Directions
Answer with the exact lines of the following material from the one containing "def execSelSetState (u" through the one containing "nc.states (s.ioAutoPre.buttonBit nc.bit))).completed", both end lines included.

──────

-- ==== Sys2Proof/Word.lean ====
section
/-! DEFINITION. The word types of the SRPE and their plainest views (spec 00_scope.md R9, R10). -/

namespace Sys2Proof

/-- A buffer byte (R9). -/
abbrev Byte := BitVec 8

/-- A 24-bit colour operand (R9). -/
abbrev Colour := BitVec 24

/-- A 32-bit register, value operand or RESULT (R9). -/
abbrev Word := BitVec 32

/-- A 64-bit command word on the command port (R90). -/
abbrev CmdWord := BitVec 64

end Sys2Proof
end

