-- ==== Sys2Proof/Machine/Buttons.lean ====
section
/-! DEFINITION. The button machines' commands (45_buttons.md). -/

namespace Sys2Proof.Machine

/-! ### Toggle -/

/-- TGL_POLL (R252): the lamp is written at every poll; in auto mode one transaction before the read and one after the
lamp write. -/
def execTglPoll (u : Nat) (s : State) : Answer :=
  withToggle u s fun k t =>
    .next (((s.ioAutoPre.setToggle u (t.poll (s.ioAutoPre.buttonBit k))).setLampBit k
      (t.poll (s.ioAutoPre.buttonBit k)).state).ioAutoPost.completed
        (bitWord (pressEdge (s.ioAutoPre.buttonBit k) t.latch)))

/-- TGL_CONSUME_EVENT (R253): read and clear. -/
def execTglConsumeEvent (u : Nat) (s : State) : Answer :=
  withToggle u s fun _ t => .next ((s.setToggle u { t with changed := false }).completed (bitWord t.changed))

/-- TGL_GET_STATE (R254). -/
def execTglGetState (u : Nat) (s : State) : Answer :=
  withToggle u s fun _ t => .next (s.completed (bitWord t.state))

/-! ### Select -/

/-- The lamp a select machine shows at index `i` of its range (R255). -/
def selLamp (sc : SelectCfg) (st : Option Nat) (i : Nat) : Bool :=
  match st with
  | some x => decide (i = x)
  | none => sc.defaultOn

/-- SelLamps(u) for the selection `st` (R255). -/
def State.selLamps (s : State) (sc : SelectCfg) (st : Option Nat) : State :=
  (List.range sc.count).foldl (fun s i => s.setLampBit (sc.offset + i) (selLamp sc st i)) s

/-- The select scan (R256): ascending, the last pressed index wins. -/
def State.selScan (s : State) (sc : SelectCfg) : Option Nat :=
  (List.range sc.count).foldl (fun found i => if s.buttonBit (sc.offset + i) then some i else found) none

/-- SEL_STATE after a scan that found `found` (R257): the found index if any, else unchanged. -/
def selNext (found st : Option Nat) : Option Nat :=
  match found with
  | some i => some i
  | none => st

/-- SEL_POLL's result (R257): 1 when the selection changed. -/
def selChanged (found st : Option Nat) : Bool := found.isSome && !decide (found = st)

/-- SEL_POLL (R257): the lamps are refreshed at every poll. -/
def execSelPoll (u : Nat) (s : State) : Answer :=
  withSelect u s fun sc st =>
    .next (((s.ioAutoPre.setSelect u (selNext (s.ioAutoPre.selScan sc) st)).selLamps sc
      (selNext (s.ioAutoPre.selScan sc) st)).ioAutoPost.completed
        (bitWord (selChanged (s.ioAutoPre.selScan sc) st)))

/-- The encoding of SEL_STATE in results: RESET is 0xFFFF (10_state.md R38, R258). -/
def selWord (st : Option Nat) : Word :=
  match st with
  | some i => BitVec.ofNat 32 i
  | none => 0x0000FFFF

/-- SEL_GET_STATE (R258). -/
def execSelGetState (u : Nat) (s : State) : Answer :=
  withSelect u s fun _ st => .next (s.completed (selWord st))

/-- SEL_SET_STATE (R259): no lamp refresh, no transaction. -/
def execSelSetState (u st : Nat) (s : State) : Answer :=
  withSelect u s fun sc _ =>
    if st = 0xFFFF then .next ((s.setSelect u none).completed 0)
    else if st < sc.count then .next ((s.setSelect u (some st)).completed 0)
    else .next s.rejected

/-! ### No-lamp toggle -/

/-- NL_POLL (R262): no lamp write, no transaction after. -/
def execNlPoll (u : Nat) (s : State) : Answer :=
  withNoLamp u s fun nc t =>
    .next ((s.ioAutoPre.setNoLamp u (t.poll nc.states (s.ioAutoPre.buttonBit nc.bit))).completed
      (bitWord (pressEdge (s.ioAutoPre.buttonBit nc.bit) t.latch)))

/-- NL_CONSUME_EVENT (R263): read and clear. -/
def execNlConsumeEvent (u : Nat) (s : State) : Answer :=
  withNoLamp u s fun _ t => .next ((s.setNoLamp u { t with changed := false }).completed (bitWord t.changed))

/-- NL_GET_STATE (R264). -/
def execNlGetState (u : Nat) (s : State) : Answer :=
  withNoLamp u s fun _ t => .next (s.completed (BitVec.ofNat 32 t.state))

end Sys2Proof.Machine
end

──────

Finished exercise
def execSelSetState (u st : Nat) (s : State) : Answer :=
  withSelect u s fun sc _ =>
    if st = 0xFFFF then .next ((s.setSelect u none).completed 0)
    else if st < sc.count then .next ((s.setSelect u (some st)).completed 0)
    else .next s.rejected

/-! ### No-lamp toggle -/

/-- NL_POLL (R262): no lamp write, no transaction after. -/
def execNlPoll (u : Nat) (s : State) : Answer :=
  withNoLamp u s fun nc t =>
    .next ((s.ioAutoPre.setNoLamp u (t.poll nc.states (s.ioAutoPre.buttonBit nc.bit))).completed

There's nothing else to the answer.